Le Parti Socialiste se trouve dans une position difficile dans le débat sur les droits d’auteur. Son rôle d’opposition et sa tradition progressiste pousse le PS à rejeter naturellement le texte de la proposition de loi DADVSI du gouvernement et son ministre de la Culture Renaud Donnedieu de Vabres. Mais, plus encore à l’approche d’un rendez-vous électoral, il est délicat pour les socialistes d’aller contre la volonté des leaders d’opinion que sont les artistes. D’autant plus délicat qu’une majorité d’artistes se réclament de gauche et que des interprètes parmi les plus médiatiques se sont ouvertement montrés favorables aux orientations actuelles du projet de loi.
Anne Hidalgo et Jack Lang, deux figures de la Culture au PS, se sont déjà montrés plutôt en faveur de la loi et contre l’idée d’une licence globale défendue pourtant brillamment dans leurs rangs par Patrick Bloche, Didier Mathus et Christian Paul. L’avis de Dominique Straus-Khan (DSK), économiste réputé et ancien ministre des finances sous le gouvernement Jospin (qui n’avait pas transposé la directive EUCD), était dans ce climat de tensions très attendu. Il est venu dans une tribune publiée dans Libération.
DSK considère qu’il « ne faut pas s’opposer aux nouveaux usages de l’Internet, et notamment le P2P« . « Ce serait illusoire techniquement« , rappelle-t-il, avant d’ajouter que « ce serait une erreur politique face aux progrès qu’apporte le P2P dans l’accès à la culture, dans l’offre culturelle, et dans les usages « car les utilisateurs des réseaux de P2P ne sont pas intéressés que par la gratuité : ils sont aussi séduits par la simplicité d’accès, l’instantanéité, la mobilité« . Lutter contre le P2P serait donc enfin un contre-sens économique, selon DSK qui invite l’industrie à « réfléchir à un modèle économique adapté à la distribution des biens culturels dans le monde numérique« . Aussi DSK dénonce « l’attitude de la droite« , qui en proclamant l’urgence se rend « coupable de hâte inutile« .
« J’invite le gouvernement à reprendre le débat sur des bases saines. Opposer internautes et artistes n’est pas acceptable« , clame le député PS.
Une solution alternative qui ne serait pas la licence globale
« Le maintien de l’interdiction du P2P et la protection du droit d’auteur par des technologies anticopie, basées sur les DRM, juge DSK, est une « solution [qui] paraît peu séduisante« . Mais, même s’il n’y montre pas opposé, DSK se dit « personnellement très dubitatif sur la solution de licence globale.
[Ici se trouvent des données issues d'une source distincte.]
/-- A branch that needs no module completes and changes pc alone, by the condition its test decides (R197). -/
theorem runBranch_completes {i : Instr} {im : BitVec 18} {test : Bool} {p : Prop} [Decidable p] {s : State}
    (hw : i.wellFormed = true) (hm : i.modules = []) (hexec : exec i s = runBranch i im test s) (h : test = true ↔ p) :
    exec i s = .next { s with pc := if p then s.pc + BitVec.ofInt 32 (4 * im.toInt) else s.pc + 4#32 } := by
  have ha : i.available s.impl = true := available_of_has (by simp [hm])
  rw [hexec, runBranch, gated_pass _ hw ha, ← immI18X4_eq_ofInt]
  by_cases hp : p
  · rw [if_pos (h.2 hp), if_pos hp, State.jump]
  · rw [if_neg (mt h.1 hp), if_neg hp, State.advance]

theorem toInt_neg_iff_msb {w : Nat} (x : BitVec w) : x.toInt < 0 ↔ x.msb = true := by
  rw [BitVec.msb_eq_toInt, decide_eq_true_iff]

theorem toInt_nonneg_iff_msb {w : Nat} (x : BitVec w) : 0 ≤ x.toInt ↔ x.msb = false := by
  rw [BitVec.msb_eq_toInt, decide_eq_false_iff_not, not_lt]

/-- Settles O22: each branch is one test of its register, which decides the condition; the two signs are read off the
top bit. -/
theorem conditionalBranches : Obligations.ConditionalBranches := fun _ _ _ =>
  ⟨runBranch_completes rfl rfl rfl beq_iff_eq, runBranch_completes rfl rfl rfl bne_iff_ne,
    runBranch_completes rfl rfl rfl beq_iff_eq, runBranch_completes rfl rfl rfl bne_iff_ne,
    runBranch_completes rfl rfl rfl (decide_eq_true_iff.trans (toInt_neg_iff_msb _)),
    runBranch_completes rfl rfl rfl (decide_eq_true_iff.trans (toInt_nonneg_iff_msb _)),
    runBranch_completes rfl rfl rfl decide_eq_true_iff, runBranch_completes rfl rfl rfl decide_eq_true_iff⟩

end Sys2Proof.Machine
end

section
/-! Bitwise logic (R215 to R219): what the negations and permutations of T make of the operands, and the instructions'
results. -/

namespace Sys2Proof.Machine

open Claims

/-! ### Register instructions on whole words -/

/-- `mk` makes the terms of a format B instruction of the base module that computes `g t` on whole elements, its field T
not naming a packed type but choosing among variants `t` of the operation (R215). -/
structure RegisterVariantsB {τ : Type} (mk : VMode → τ → Reg → Reg → Reg → Instr)
    (g : τ → Word → Word → Word → Word) : Prop where
  exec_eq : ∀ v t a b c s, exec (mk v t a b c) s = runElems (mk v t a b c) v a b (.reg c) (g t) s
  wellFormed_eq : ∀ v t a b c, (mk v t a b c).wellFormed = true
  modules_eq : ∀ v t a b c, (mk v t a b c).modules = v.needs

theorem RegisterVariantsB.completes {τ : Type} {mk : VMode → τ → Reg → Reg → Reg → Instr}
    {g : τ → Word → Word → Word → Word} (h : RegisterVariantsB mk g) {v : VMode} {s : State}
    (hr : Ready s v .word []) (t : τ) (a b c : Reg) :
    Completes (mk v t a b c) s v a fun i e => e = g t (srcA v a s i) (srcB v b s i) (srcC v c s i) := by
  have hm : (mk v t a b c).modules = [] ++ v.needs ++ Packing.word.needs :=
    (h.modules_eq v t a b c).trans (List.append_nil _).symm
  have hdone := runElems_completes hr (h.wellFormed_eq v t a b c) hm (h.exec_eq v t a b c s)
  simpa only [opC_reg_eq_srcC] using hdone
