-- ==== Sys2Proof/Machine/Assembler.lean ====
section
/-! DEFINITION. The textual form of command words: assembler and disassembler (30_encoding.md R90, R93). Text is a list of characters. -/

namespace Sys2Proof.Machine

/-- The commands with operands. -/
inductive AsmOp where
  | acct
  | enc
  | dec
  deriving DecidableEq, Repr

/-- One line of assembly (30_encoding.md R90): a command with its suffix, `clr`, or the directive `.illegal` of R93 (log 11). -/
inductive AsmLine where
  | cmd (op : AsmOp) (mode : Mode) (n : Nat) (ct : Option Nat)
  | clr
  | illegal (w : Nat)
  deriving DecidableEq, Repr

/-- The command of an operation and its operands. -/
def AsmOp.instr : AsmOp → Mode → Nat → Nat → Instr
  | .acct => .acct
  | .enc => .enc
  | .dec => .dec

/-- The word of a line, none where the assembler refuses it (30_encoding.md R90): N > 255, CT > 511, or a missing CT on `.exp`. The
directive names an illegal word only (log 11). -/
def assembleLine : AsmLine → Option Word
  | .cmd op mode n ct =>
    if n ≤ 255 ∧ ct.getD 0 ≤ 511 ∧ (mode = .exp → ct.isSome) then some (encode (op.instr mode n (ct.getD 0))) else none
  | .clr => some (encode .clr)
  | .illegal w =>
    if w < 2 ^ 32 then
      match decode (BitVec.ofNat 32 w) with
      | .ok _ => none
      | .error _ => some (BitVec.ofNat 32 w)
    else none

/-- The value of a digit character, decimal or hexadecimal. -/
def digitValue (ch : Char) : Option Nat :=
  if 48 ≤ ch.toNat ∧ ch.toNat ≤ 57 then some (ch.toNat - 48)
  else if 97 ≤ ch.toNat ∧ ch.toNat ≤ 102 then some (ch.toNat - 87)
  else if 65 ≤ ch.toNat ∧ ch.toNat ≤ 70 then some (ch.toNat - 55)
  else none

/-- Digits in a base, most significant first, after the value `acc`. -/
def digitsFrom (base acc : Nat) : List Char → Option Nat
  | [] => some acc
  | ch :: rest =>
    match digitValue ch with
    | some d => if d < base then digitsFrom base (base * acc + d) rest else none
    | none => none

/-- A decimal or `0x` hexadecimal integer (30_encoding.md R90). -/
def parseNumber : List Char → Option Nat
  | [] => none
  | '0' :: 'x' :: ds => if ds.isEmpty then none else digitsFrom 16 0 ds
  | ds => digitsFrom 10 0 ds

/-- Without the spaces at both ends. -/
def trimSpaces (cs : List Char) : List Char := ((cs.dropWhile (· == ' ')).reverse.dropWhile (· == ' ')).reverse

/-- The words before and after the first space of a line. -/
def splitWord (cs : List Char) : List Char × List Char :=
  let t := trimSpaces cs
  (t.takeWhile (· != ' '), trimSpaces (t.dropWhile (· != ' ')))

/-- The comma-separated operands of a line; an empty text has none. -/
def operandTexts (cs : List Char) : List (List Char) :=
  if cs.isEmpty then [] else (cs.splitOn ',').map trimSpaces

/-- The comma-separated numbers of a line. -/
def parseNumbers (cs : List Char) : Option (List Nat) := (operandTexts cs).mapM parseNumber

/-- The operation before the dot. -/
def asmOpOfText (cs : List Char) : Option AsmOp :=
  if cs = "acct".toList then some .acct
  else if cs = "enc".toList then some .enc
  else if cs = "dec".toList then some .dec
  else none

/-- The suffix after the dot (30_encoding.md R82). -/
def modeOfText (cs : List Char) : Option Mode :=
  if cs = "std".toList then some .std
  else if cs = "rlx".toList then some .rlx
  else if cs = "exp".toList then some .exp
  else none

/-- One line of assembly text (30_encoding.md R90), none where it is not one. -/
def parseAsm (cs : List Char) : Option AsmLine :=
  let (word, rest) := splitWord cs
  if word = "clr".toList then if rest.isEmpty then some .clr else none
  else if word = ".illegal".toList then
    match parseNumbers rest with
    | some [w] => some (.illegal w)
    | _ => none
  else
    match word.splitOn '.' with
    | [opText, modeText] =>
      match asmOpOfText opText, modeOfText modeText, parseNumbers rest with
      | some op, some mode, some [n] => some (.cmd op mode n none)
      | some op, some mode, some [n, ct] => some (.cmd op mode n (some ct))
      | _, _, _ => none
    | _ => none

/-- The assembler on text (30_encoding.md R90). -/
def assembleText (cs : List Char) : Option Word := (parseAsm cs).bind assembleLine

/-- An operation as text. -/
def AsmOp.text : AsmOp → List Char
  | .acct => "acct".toList
  | .enc => "enc".toList
  | .dec => "dec".toList

/-- A suffix as text (30_encoding.md R82). -/
def modeText : Mode → List Char
  | .std => ".std ".toList
  | .rlx => ".rlx ".toList
  | .exp => ".exp ".toList

/-- A number in decimal. -/
def decimalText (n : Nat) : List Char := Nat.toDigits 10 n

/-- One hexadecimal digit, in capitals. -/
def hexDigit (d : Nat) : Char := if d < 10 then Char.ofNat (48 + d) else Char.ofNat (55 + d)

/-- A word as eight hexadecimal digits. -/
def hexText (w : Word) : List Char := (List.range 8).map fun j => hexDigit (w.toNat / 16 ^ (7 - j) % 16)

/-- A command with its operands (30_encoding.md R90): CT is printed for `.exp`, and elsewhere where it is not 0. -/
def commandText (op : AsmOp) (mode : Mode) (n ct : Nat) : List Char :=
  op.text ++ modeText mode ++ decimalText n ++ (if mode = .exp ∨ ct ≠ 0 then ", ".toList ++ decimalText ct else [])

/-- The disassembler (30_encoding.md R90). -/
def disassemble (w : Word) : List Char :=
  match decode w with
  | .ok (.acct mode n ct) => commandText .acct mode n ct
  | .ok (.enc mode n ct) => commandText .enc mode n ct
  | .ok (.dec mode n ct) => commandText .dec mode n ct
  | .ok .clr => "clr".toList
  | .error _ => ".illegal 0x".toList ++ hexText w

end Sys2Proof.Machine
end

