/-! ### `State.writeEnt` -/

@[simp] theorem State.writeEnt_ent (xs : List Byte) (s : State) : (s.writeEnt xs).ent = s.ent.mapIdx fun i old => xs.getD i old := rfl
@[simp] theorem State.writeEnt_idx (xs : List Byte) (s : State) : (s.writeEnt xs).idx = s.idx := rfl
@[simp] theorem State.writeEnt_digest (xs : List Byte) (s : State) : (s.writeEnt xs).digest = s.digest := rfl
@[simp] theorem State.writeEnt_entLen (xs : List Byte) (s : State) : (s.writeEnt xs).entLen = s.entLen := rfl
@[simp] theorem State.writeEnt_result (xs : List Byte) (s : State) : (s.writeEnt xs).result = s.result := rfl
@[simp] theorem State.writeEnt_status (xs : List Byte) (s : State) : (s.writeEnt xs).status = s.status := rfl
@[simp] theorem State.writeEnt_cmdl (xs : List Byte) (s : State) : (s.writeEnt xs).cmdl = s.cmdl := rfl
@[simp] theorem State.writeEnt_script (xs : List Byte) (s : State) : (s.writeEnt xs).script = s.script := rfl
@[simp] theorem State.writeEnt_replies (xs : List Byte) (s : State) : (s.writeEnt xs).replies = s.replies := rfl
@[simp] theorem State.writeEnt_schedule (xs : List Byte) (s : State) : (s.writeEnt xs).schedule = s.schedule := rfl
@[simp] theorem State.writeEnt_delay (xs : List Byte) (s : State) : (s.writeEnt xs).delay = s.delay := rfl
@[simp] theorem State.writeEnt_draws (xs : List Byte) (s : State) : (s.writeEnt xs).draws = s.draws := rfl
@[simp] theorem State.writeEnt_hashPort (xs : List Byte) (s : State) : (s.writeEnt xs).hashPort = s.hashPort := rfl
@[simp] theorem State.writeEnt_hashCalls (xs : List Byte) (s : State) : (s.writeEnt xs).hashCalls = s.hashCalls := rfl

/-! ### `State.writeEntLen` -/

@[simp] theorem State.writeEntLen_ent (b : Nat) (s : State) : (s.writeEntLen b).ent = s.ent := rfl
@[simp] theorem State.writeEntLen_idx (b : Nat) (s : State) : (s.writeEntLen b).idx = s.idx := rfl
@[simp] theorem State.writeEntLen_digest (b : Nat) (s : State) : (s.writeEntLen b).digest = s.digest := rfl
@[simp] theorem State.writeEntLen_entLen (b : Nat) (s : State) : (s.writeEntLen b).entLen = BitVec.ofNat 6 b := rfl
@[simp] theorem State.writeEntLen_result (b : Nat) (s : State) : (s.writeEntLen b).result = s.result := rfl
@[simp] theorem State.writeEntLen_status (b : Nat) (s : State) : (s.writeEntLen b).status = s.status := rfl
@[simp] theorem State.writeEntLen_cmdl (b : Nat) (s : State) : (s.writeEntLen b).cmdl = s.cmdl := rfl
@[simp] theorem State.writeEntLen_script (b : Nat) (s : State) : (s.writeEntLen b).script = s.script := rfl
@[simp] theorem State.writeEntLen_replies (b : Nat) (s : State) : (s.writeEntLen b).replies = s.replies := rfl
@[simp] theorem State.writeEntLen_schedule (b : Nat) (s : State) : (s.writeEntLen b).schedule = s.schedule := rfl
@[simp] theorem State.writeEntLen_delay (b : Nat) (s : State) : (s.writeEntLen b).delay = s.delay := rfl
@[simp] theorem State.writeEntLen_draws (b : Nat) (s : State) : (s.writeEntLen b).draws = s.draws := rfl
@[simp] theorem State.writeEntLen_hashPort (b : Nat) (s : State) : (s.writeEntLen b).hashPort = s.hashPort := rfl
@[simp] theorem State.writeEntLen_hashCalls (b : Nat) (s : State) : (s.writeEntLen b).hashCalls = s.hashCalls := rfl

/-! ### `State.writeIdx` -/

@[simp] theorem State.writeIdx_ent (ks : List Half) (s : State) : (s.writeIdx ks).ent = s.ent := rfl
@[simp] theorem State.writeIdx_idx (ks : List Half) (s : State) : (s.writeIdx ks).idx = s.idx.mapIdx fun k old => ks.getD k old := rfl
@[simp] theorem State.writeIdx_digest (ks : List Half) (s : State) : (s.writeIdx ks).digest = s.digest := rfl
@[simp] theorem State.writeIdx_entLen (ks : List Half) (s : State) : (s.writeIdx ks).entLen = s.entLen := rfl
@[simp] theorem State.writeIdx_result (ks : List Half) (s : State) : (s.writeIdx ks).result = s.result := rfl
@[simp] theorem State.writeIdx_status (ks : List Half) (s : State) : (s.writeIdx ks).status = s.status := rfl
@[simp] theorem State.writeIdx_cmdl (ks : List Half) (s : State) : (s.writeIdx ks).cmdl = s.cmdl := rfl
@[simp] theorem State.writeIdx_script (ks : List Half) (s : State) : (s.writeIdx ks).script = s.script := rfl
@[simp] theorem State.writeIdx_replies (ks : List Half) (s : State) : (s.writeIdx ks).replies = s.replies := rfl
@[simp] theorem State.writeIdx_schedule (ks : List Half) (s : State) : (s.writeIdx ks).schedule = s.schedule := rfl
@[simp] theorem State.writeIdx_delay (ks : List Half) (s : State) : (s.writeIdx ks).delay = s.delay := rfl
@[simp] theorem State.writeIdx_draws (ks : List Half) (s : State) : (s.writeIdx ks).draws = s.draws := rfl
@[simp] theorem State.writeIdx_hashPort (ks : List Half) (s : State) : (s.writeIdx ks).hashPort = s.hashPort := rfl
@[simp] theorem State.writeIdx_hashCalls (ks : List Half) (s : State) : (s.writeIdx ks).hashCalls = s.hashCalls := rfl

/-! ### `State.clearBuffers` -/

@[simp] theorem State.clearBuffers_ent (s : State) : (s.clearBuffers).ent = Vector.replicate 32 0 := rfl
@[simp] theorem State.clearBuffers_idx (s : State) : (s.clearBuffers).idx = Vector.replicate 46 0 := rfl
@[simp] theorem State.clearBuffers_digest (s : State) : (s.clearBuffers).digest = Vector.replicate 32 0 := rfl
@[simp] theorem State.clearBuffers_entLen (s : State) : (s.clearBuffers).entLen = 0 := rfl
@[simp] theorem State.clearBuffers_result (s : State) : (s.clearBuffers).result = ⟨0, 0, 0⟩ := rfl
@[simp] theorem State.clearBuffers_status (s : State) : (s.clearBuffers).status = { s.status with valid := false } := rfl
@[simp] theorem State.clearBuffers_cmdl (s : State) : (s.clearBuffers).cmdl = s.cmdl := rfl
@[simp] theorem State.clearBuffers_script (s : State) : (s.clearBuffers).script = s.script := rfl
@[simp] theorem State.clearBuffers_replies (s : State) : (s.clearBuffers).replies = s.replies := rfl
@[simp] theorem State.clearBuffers_schedule (s : State) : (s.clearBuffers).schedule = s.schedule := rfl
@[simp] theorem State.clearBuffers_delay (s : State) : (s.clearBuffers).delay = s.delay := rfl
@[simp] theorem State.clearBuffers_draws (s : State) : (s.clearBuffers).draws = s.draws := rfl
@[simp] theorem State.clearBuffers_hashPort (s : State) : (s.clearBuffers).hashPort = s.hashPort := rfl
@[simp] theorem State.clearBuffers_hashCalls (s : State) : (s.clearBuffers).hashCalls = s.hashCalls := rfl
La licence pose un problème de répartition de la manne collectée, indique-t-il, avant de s’interroger sur la naïveté du caractère volontaire de la licence. « Quels seraient les moyens de contrôle, si ce n’est ceux répressifs que les partisans de cette solution se refusent à mettre en place pour le téléchargement payant ?« , demande-t-il aux partisans de la licence globale.
Ainsi DSK propose une troisième voie, curieuse, qui serait la « légalisation payante du P2P« . « Le téléchargement serait autorisé (sur la base d’une source initiale légale), mais il serait payant quand l’œuvre est protégée. Le paiement serait collecté par le fournisseur d’accès en sus de l’abonnement, une fois par mois« , explique-t-il. Il s’agirait en somme d’institutionnaliser le paiement œuvre par œuvre que DSK semble par ailleurs rejeter. « Le coût par téléchargement nécessaire pour financer la culture serait bas, sans doute moins de dix centimes d’euro par œuvre« , et « l’augmentation phénoménale du volume compenserait la baisse des prix« , calcule l’économiste. Mais cette solution batarde et à la mise en œuvre des plus délicates semble surtout née du réflexe politique de la trouvaille d’idée. Il faut trouver une idée pour exister dans le débat.
Or les deux seules idées viables semblent bien s’opposer entre le système protectionniste mis en œuvre par DRM, et le système de licence globale. Si les seuls problèmes posés par cette dernière sont le mode de répartition des sommes collectées et son caractère optionnel, il faut sans doute mieux en discuter que de rejeter l’intégralité de la proposition.
Il faut du courage politique pour ouvrir cette discussion. Et c’est lui, plus que les idées, qui semble aujourd’hui manquer.